Enhancing Meeting Summaries with Pyannote and Whisper

Creating meeting summaries (without Microsoft Copilot) using open-source models

Microsoft Copilot offers a convenient way to summarize your Teams meetings. It is integrated into the Microsoft 365 ecosystem, making it super convenient for summarizing meetings in real time. It pulls out key points, action items, and decisions, syncing effortlessly with your other Microsoft tools. But here’s the thing: Copilot is primarily designed for meetings on platforms like Teams. What if you have audio/video files from different sources, like panel discussions or casual brainstorming sessions? This article dives into the power of open-source tools, specifically Pyannote and Whisper, to achieve just that.

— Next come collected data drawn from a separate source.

/-! A register write leaves the rest of the context alone. -/

@[simp] theorem Ctx.wx_pc (c : Ctx) (r : Reg) (v : Word) : (c.wx r v).pc = c.pc := by unfold Ctx.wx; split <;> (try split) <;> rfl
@[simp] theorem Ctx.wx_mode (c : Ctx) (r : Reg) (v : Word) : (c.wx r v).mode = c.mode := by unfold Ctx.wx; split <;> (try split) <;> rfl
@[simp] theorem Ctx.wx_instret (c : Ctx) (r : Reg) (v : Word) : (c.wx r v).instret = c.instret := by unfold Ctx.wx; split <;> (try split) <;> rfl
@[simp] theorem Ctx.wx_vrm (c : Ctx) (r : Reg) (v : Word) : (c.wx r v).vrm = c.vrm := by unfold Ctx.wx; split <;> (try split) <;> rfl
@[simp] theorem Ctx.wx_vpst (c : Ctx) (r : Reg) (v : Word) : (c.wx r v).vpst = c.vpst := by unfold Ctx.wx; split <;> (try split) <;> rfl
@[simp] theorem Ctx.wx_vtb (c : Ctx) (r : Reg) (v : Word) : (c.wx r v).vtb = c.vtb := by unfold Ctx.wx; split <;> (try split) <;> rfl
@[simp] theorem Ctx.wx_vsb (c : Ctx) (r : Reg) (v : Word) : (c.wx r v).vsb = c.vsb := by unfold Ctx.wx; split <;> (try split) <;> rfl
@[simp] theorem Ctx.wx_vts (c : Ctx) (r : Reg) (v : Word) : (c.wx r v).vts = c.vts := by unfold Ctx.wx; split <;> (try split) <;> rfl
@[simp] theorem Ctx.wx_amax (c : Ctx) (r : Reg) (v : Word) : (c.wx r v).amax = c.amax := by unfold Ctx.wx; split <;> (try split) <;> rfl
@[simp] theorem Ctx.wx_amaxn (c : Ctx) (r : Reg) (v : Word) : (c.wx r v).amaxn = c.amaxn := by unfold Ctx.wx; split <;> (try split) <;> rfl
@[simp] theorem Ctx.wx_uivec (c : Ctx) (r : Reg) (v : Word) : (c.wx r v).uivec = c.uivec := by unfold Ctx.wx; split <;> (try split) <;> rfl
@[simp] theorem Ctx.wx_uiepc (c : Ctx) (r : Reg) (v : Word) : (c.wx r v).uiepc = c.uiepc := by unfold Ctx.wx; split <;> (try split) <;> rfl
@[simp] theorem Ctx.wx_uicause (c : Ctx) (r : Reg) (v : Word) : (c.wx r v).uicause = c.uicause := by unfold Ctx.wx; split <;> (try split) <;> rfl
@[simp] theorem Ctx.wx_vl (c : Ctx) (r : Reg) (v : Word) : (c.wx r v).vl = c.vl := by unfold Ctx.wx; split <;> (try split) <;> rfl
@[simp] theorem Ctx.wx_vty (c : Ctx) (r : Reg) (v : Word) : (c.wx r v).vty = c.vty := by unfold Ctx.wx; split <;> (try split) <;> rfl
@[simp] theorem Ctx.wx_ldst (c : Ctx) (r : Reg) (v : Word) : (c.wx r v).ldst = c.ldst := by unfold Ctx.wx; split <;> (try split) <;> rfl
@[simp] theorem Ctx.wx_ccap (c : Ctx) (r : Reg) (v : Word) : (c.wx r v).ccap = c.ccap := by unfold Ctx.wx; split <;> (try split) <;> rfl
@[simp] theorem Ctx.wx_sieBit (c : Ctx) (r : Reg) (v : Word) : (c.wx r v).sieBit = c.sieBit := by unfold Ctx.wx; split <;> (try split) <;> rfl
@[simp] theorem Ctx.wx_spieBit (c : Ctx) (r : Reg) (v : Word) : (c.wx r v).spieBit = c.spieBit := by unfold Ctx.wx; split <;> (try split) <;> rfl
@[simp] theorem Ctx.wx_spp (c : Ctx) (r : Reg) (v : Word) : (c.wx r v).spp = c.spp := by unfold Ctx.wx; split <;> (try split) <;> rfl
@[simp] theorem Ctx.wx_sie (c : Ctx) (r : Reg) (v : Word) : (c.wx r v).sie = c.sie := by unfold Ctx.wx; split <;> (try split) <;> rfl
@[simp] theorem Ctx.wx_sip (c : Ctx) (r : Reg) (v : Word) : (c.wx r v).sip = c.sip := by unfold Ctx.wx; split <;> (try split) <;> rfl
@[simp] theorem Ctx.wx_stvec (c : Ctx) (r : Reg) (v : Word) : (c.wx r v).stvec = c.stvec := by unfold Ctx.wx; split <;> (try split) <;> rfl
@[simp] theorem Ctx.wx_sscratch (c : Ctx) (r : Reg) (v : Word) : (c.wx r v).sscratch = c.sscratch := by unfold Ctx.wx; split <;> (try split) <;> rfl
@[simp] theorem Ctx.wx_sepc (c : Ctx) (r : Reg) (v : Word) : (c.wx r v).sepc = c.sepc := by unfold Ctx.wx; split <;> (try split) <;> rfl
@[simp] theorem Ctx.wx_scause (c : Ctx) (r : Reg) (v : Word) : (c.wx r v).scause = c.scause := by unfold Ctx.wx; split <;> (try split) <;> rfl
@[simp] theorem Ctx.wx_stval (c : Ctx) (r : Reg) (v : Word) : (c.wx r v).stval = c.stval := by unfold Ctx.wx; split <;> (try split) <;> rfl
@[simp] theorem Ctx.wx_svty (c : Ctx) (r : Reg) (v : Word) : (c.wx r v).svty = c.svty := by unfold Ctx.wx; split <;> (try split) <;> rfl
@[simp] theorem Ctx.wx_sldst (c : Ctx) (r : Reg) (v : Word) : (c.wx r v).sldst = c.sldst := by unfold Ctx.wx; split <;> (try split) <;> rfl
@[simp] theorem Ctx.wx_sfdesc (c : Ctx) (r : Reg) (v : Word) : (c.wx r v).sfdesc = c.sfdesc := by unfold Ctx.wx; split <;> (try split) <;> rfl
@[simp] theorem Ctx.wx_sfbase (c : Ctx) (r : Reg) (v : Word) : (c.wx r v).sfbase = c.sfbase := by unfold Ctx.wx; split <;> (try split) <;> rfl
@[simp] theorem Ctx.wx_sfstride (c : Ctx) (r : Reg) (v : Word) : (c.wx r v).sfstride = c.sfstride := by unfold Ctx.wx; split <;> (try split) <;> rfl
@[simp] theorem Ctx.wx_sfrem (c : Ctx) (r : Reg) (v : Word) : (c.wx r v).sfrem = c.sfrem := by unfold Ctx.wx; split <;> (try split) <;> rfl
@[simp] theorem Ctx.wx_spsn (c : Ctx) (r : Reg) (v : Word) : (c.wx r v).spsn = c.spsn := by unfold Ctx.wx; split <;> (try split) <;> rfl
@[simp] theorem Ctx.wx_vrst (c : Ctx) (r : Reg) (v : Word) : (c.wx r v).vrst = c.vrst := by unfold Ctx.wx; split <;> (try split) <;> rfl
@[simp] theorem Ctx.wx_loop (c : Ctx) (r : Reg) (v : Word) : (c.wx r v).loop = c.loop := by unfold Ctx.wx; split <;> (try split) <;> rfl
@[simp] theorem Ctx.wx_resv (c : Ctx) (r : Reg) (v : Word) : (c.wx r v).resv = c.resv := by unfold Ctx.wx; split <;> (try split) <;> rfl
@[simp] theorem Ctx.wx_links (c : Ctx) (r : Reg) (v : Word) : (c.wx r v).links = c.links := by unfold Ctx.wx; split <;> (try split) <;> rfl
@[simp] theorem Ctx.wx_queue (c : Ctx) (r : Reg) (v : Word) : (c.wx r v).queue = c.queue := by unfold Ctx.wx; split <;> (try split) <;> rfl
@[simp] theorem Ctx.wx_wins (c : Ctx) (r : Reg) (v : Word) : (c.wx r v).wins = c.wins := by unfold Ctx.wx; split <;> (try split) <;> rfl
@[simp] theorem Ctx.wx_streams (c : Ctx) (r : Reg) (v : Word) : (c.wx r v).streams = c.streams := by unfold Ctx.wx; split <;> (try split) <;> rfl
@[simp] theorem Ctx.wx_flags (c : Ctx) (r : Reg) (v : Word) : (c.wx r v).flags = c.flags := by unfold Ctx.wx; split <;> (try split) <;> rfl
@[simp] theorem Ctx.wx_events (c : Ctx) (r : Reg) (v : Word) : (c.wx r v).events = c.events := by unfold Ctx.wx; split <;> (try split) <;> rfl
@[simp] theorem Ctx.wx_held (c : Ctx) (r : Reg) (v : Word) : (c.wx r v).held = c.held := by unfold Ctx.wx; split <;> (try split) <;> rfl
@[simp] theorem Ctx.wx_handler (c : Ctx) (r : Reg) (v : Word) : (c.wx r v).handler = c.handler := by unfold Ctx.wx; split <;> (try split) <;> rfl
@[simp] theorem Ctx.wx_cmds (c : Ctx) (r : Reg) (v : Word) : (c.wx r v).cmds = c.cmds := by unfold Ctx.wx; split <;> (try split) <;> rfl
@[simp] theorem Ctx.wx_unit (c : Ctx) (r : Reg) (v : Word) : (c.wx r v).unit = c.unit := by unfold Ctx.wx; split <;> (try split) <;> rfl

end Sys2Proof.Machine
end

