-- ==== Sys2Proof/Laws/Scalar.lean ====
section
/-! SUPPORT. What writing a register and finishing an instruction leave, once for the agents that execute RV64I. -/

namespace Sys2Proof.Machine
open Sys2Proof

/-- A second write at a key replaces the first. -/
theorem sparsePut_put {α : Type} (m : Sparse α) (k : Nat) (v w : α) : sparsePut (sparsePut m k v) k w = sparsePut m k w := by
  induction m with
  | nil => simp [sparsePut]
  | cons p t ih =>
    obtain ⟨k', v'⟩ := p
    by_cases h1 : k = k'
    · subst h1; simp [sparsePut]
    · by_cases h2 : k < k'
      · simp [sparsePut, h1, h2]
      · simp [sparsePut, h1, h2, ih]
@[simp] theorem setCtx_setCtx (s : State) (h c d) : (s.setCtx h c).setCtx h d = s.setCtx h d := by
  simp [State.setCtx, sparsePut_put]
@[simp] theorem setMs_setMs (s : State) (h c d) : (s.setMs h c).setMs h d = s.setMs h d := by
  simp [State.setMs, sparsePut_put]

theorem Ctx.rx_wx (c : Ctx) (r q : Reg) (v : Word) : (c.wx r v).rx q = if q = r ∧ r ≠ 0#5 then v else c.rx q := by
  unfold Ctx.rx Ctx.wx
  by_cases hr : r = 0#5
  · simp [hr]
  · by_cases hq : q = 0#5
    · have : ¬ (q = r) := by rw [hq]; exact fun h => hr h.symm
      simp [hq]
      intro h; exact absurd h.symm hr
    · simp only [hr, hq, if_false, ne_eq, not_false_eq_true, and_true]
      by_cases hh : c.handler ∧ 10 ≤ r.toNat ∧ r.toNat ≤ 17
      · simp only [hh, and_self, if_true]
        by_cases hqr : q = r
        · subst hqr
          have : q.toNat - 10 < 8 := by omega
          simp [hh, this]
        · simp only [hqr, if_false]
          split
          · rename_i h2
            have : r.toNat - 10 ≠ q.toNat - 10 := by
              intro h; apply hqr; apply BitVec.eq_of_toNat_eq; omega
            simp [Array.getD_eq_getD_getElem?, this]
          · rfl
      · simp only [hh, if_false]
        by_cases hqr : q = r
        · subst hqr; simp [hh]
        · simp only [hqr, if_false]
          split
          · rfl
          · have : (r.toFin : Nat) ≠ (q.toFin : Nat) := by
              intro h; apply hqr; apply BitVec.eq_of_toNat_eq; simpa using h.symm
            simp [Vector.getElem_set]
            intro h; exact absurd (BitVec.eq_of_toNat_eq h.symm) hqr

theorem Ms.rx_wx (c : Ms) (r q : Reg) (v : Word) : (c.wx r v).rx q = if q = r ∧ r ≠ 0#5 then v else c.rx q := by
  unfold Ms.rx Ms.wx
  by_cases hr : r = 0#5
  · simp [hr]
  · by_cases hq : q = 0#5
    · have : ¬ (q = r) := by rw [hq]; exact fun h => hr h.symm
      simp [hq]
      intro h; exact absurd h.symm hr
    · by_cases hqr : q = r
      · subst hqr; simp [hq]
      · have : (r.toFin : Nat) ≠ (q.toFin : Nat) := by
          intro h; apply hqr; apply BitVec.eq_of_toNat_eq; simpa using h.symm
        simp [hq, hr, hqr, Vector.getElem_set]
        intro h; exact absurd (BitVec.eq_of_toNat_eq h.symm) hqr

/-! Writing a register and retiring leave the mover. -/
@[simp] theorem wx_who (s : State) (r v) : (s.wx r v).who = s.who := by
  unfold State.wx; split <;> rfl
@[simp] theorem retire_who (s : State) (n) : (s.retire n).who = s.who := by
  unfold State.retire; split <;> simp_all
@[simp] theorem jump_who (s : State) (n) : (s.jump n).who = s.who := by
  unfold State.jump; split <;> simp_all

theorem stripOf_modStrip (c : Ctx) (slot : Nat) (f : Strip → Strip) (hf : ∀ t, (f t).slot = t.slot) :
    stripOf (modStrip c slot f) slot = (stripOf c slot).map f := by
  unfold stripOf modStrip
  simp only
  induction c.loop.strips with
  | nil => rfl
  | cons t l ih =>
    by_cases h : t.slot = slot
    · simp [h, hf]
    · simp [h]
      simpa using ih

theorem Ctx.rx_congr {c d : Ctx} (h1 : c.x = d.x) (h2 : c.shadow = d.shadow) (h3 : c.handler = d.handler) (r : Reg) : c.rx r = d.rx r := by
  unfold Ctx.rx; rw [h1, h2, h3]

@[simp] theorem Ctx.wx_handler_eq (c : Ctx) (r v) : (c.wx r v).handler = c.handler := by unfold Ctx.wx; split <;> (try split) <;> rfl

theorem endSkip_x (c : Ctx) : c.endSkip.x = c.x ∧ c.endSkip.shadow = c.shadow ∧ c.endSkip.handler = c.handler ∧ c.endSkip.pc = c.pc ∧ c.endSkip.instret = c.instret ∧ c.endSkip.loop = c.loop := by
  unfold Ctx.endSkip; simp only; split <;> simp

theorem endSkip_wx (c : Ctx) (r v) : (c.wx r v).endSkip = { c.endSkip with x := (c.wx r v).x, shadow := (c.wx r v).shadow } := by
  unfold Ctx.endSkip Ctx.wx
  by_cases hm : c.mode = .user <;> (by_cases hr : r = 0#5 <;> (by_cases hh : c.handler ∧ 10 ≤ r.toNat ∧ r.toNat ≤ 17 <;> simp [hm, hr, hh]))


/-- An RV64I instruction completes on a CT, an MS or a strip's cluster. -/
theorem scalarStep_next (s : State) (k : State → State)
    (hm : match s.who with | .ct _ | .ms _ | .ind .. => True | _ => False) : scalarStep s k = .next (k s) := by
  unfold scalarStep; cases hw : s.who <;> simp_all

/-- An instruction of the CT group completes on a CT or a strip's cluster. -/
theorem ctStep_next (s : State) (b : Word) (k : State → State)
    (hm : match s.who with | .ct _ | .ind .. => True | _ => False) : ctStep s b k = .next (k s) := by
  unfold ctStep; cases hw : s.who <;> simp_all

end Sys2Proof.Machine
end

Pyannote is an open-source toolkit designed for speaker diarization, which is the process of segmenting an audio stream by speaker identity. This tool is crucial for meetings with multiple participants, as it allows for the identification and separation of different speakers within an audio recording. Pyannote uses advanced machine learning algorithms to achieve high accuracy in distinguishing between speakers.

pyannote audio: neural building blocks for speaker diarization

Advanced Speaker Diarization with Pyannote

If you want to review the technical report in detail, it is available here. Pyannote also has a commercial version available which, as per the website, is faster and more accurate. For our purpose though, the open-source version is more than enough.

Developed by OpenAI, Whisper is a state-of-the-art model for speech recognition and transcription. Whisper excels at converting spoken language into text with high accuracy, even in noisy environments. The model employs a deep learning architecture, specifically a transformer-based neural network, to perform transcription tasks.

transcription and speaker identification OpenAI-Whisper

Integrating Pyannote and Whisper for Meeting Summaries

We will now combine the diarization result from Pyannote with the transcription from Whisper to create a transcript with speaker attributions. This integration involves aligning the time-stamped speaker segments with the corresponding transcribed text, resulting in a comprehensive document that identifies who said what. This is crucial for accurate summarization. There is an excellent script present in this repo that can help with this integration.

With a speaker-labeled transcript in hand, we can leverage the power of a large language model like Google Gemini 1.5 Flash or Open AI GPT 4 to extract the key points and generate a concise summary of the entire meeting, capturing the essence of each speaker’s contribution.

Generating Meeting Summary

By feeding this transcript to Gemini or GPT, you can extract the key points and generate a concise summary of the entire meeting, capturing the essence of each speaker’s contribution. I will be using Google Gemini API here.

And finally, we have our summary below!

SPEAKER_01: The discussion begins with the President, who is speaking about AIDS and the need for testing. He expresses hope that a cure will be found, even though it may not be immediately. The President then shares a story about rapid scientific progress in physics, providing an example of how unexpected breakthroughs can happen. He closes by expressing his hope and prayer that a cure for AIDS will be found.

SPEAKER_02: The Secretary of Health and Human Services then thanks the President for his commitment to fighting AIDS and welcomes the commission members. She highlights the administration’s dedication to research and progress in health and medicine, citing the significant amount of money spent by the National Institutes of Health (NIH) on research grants.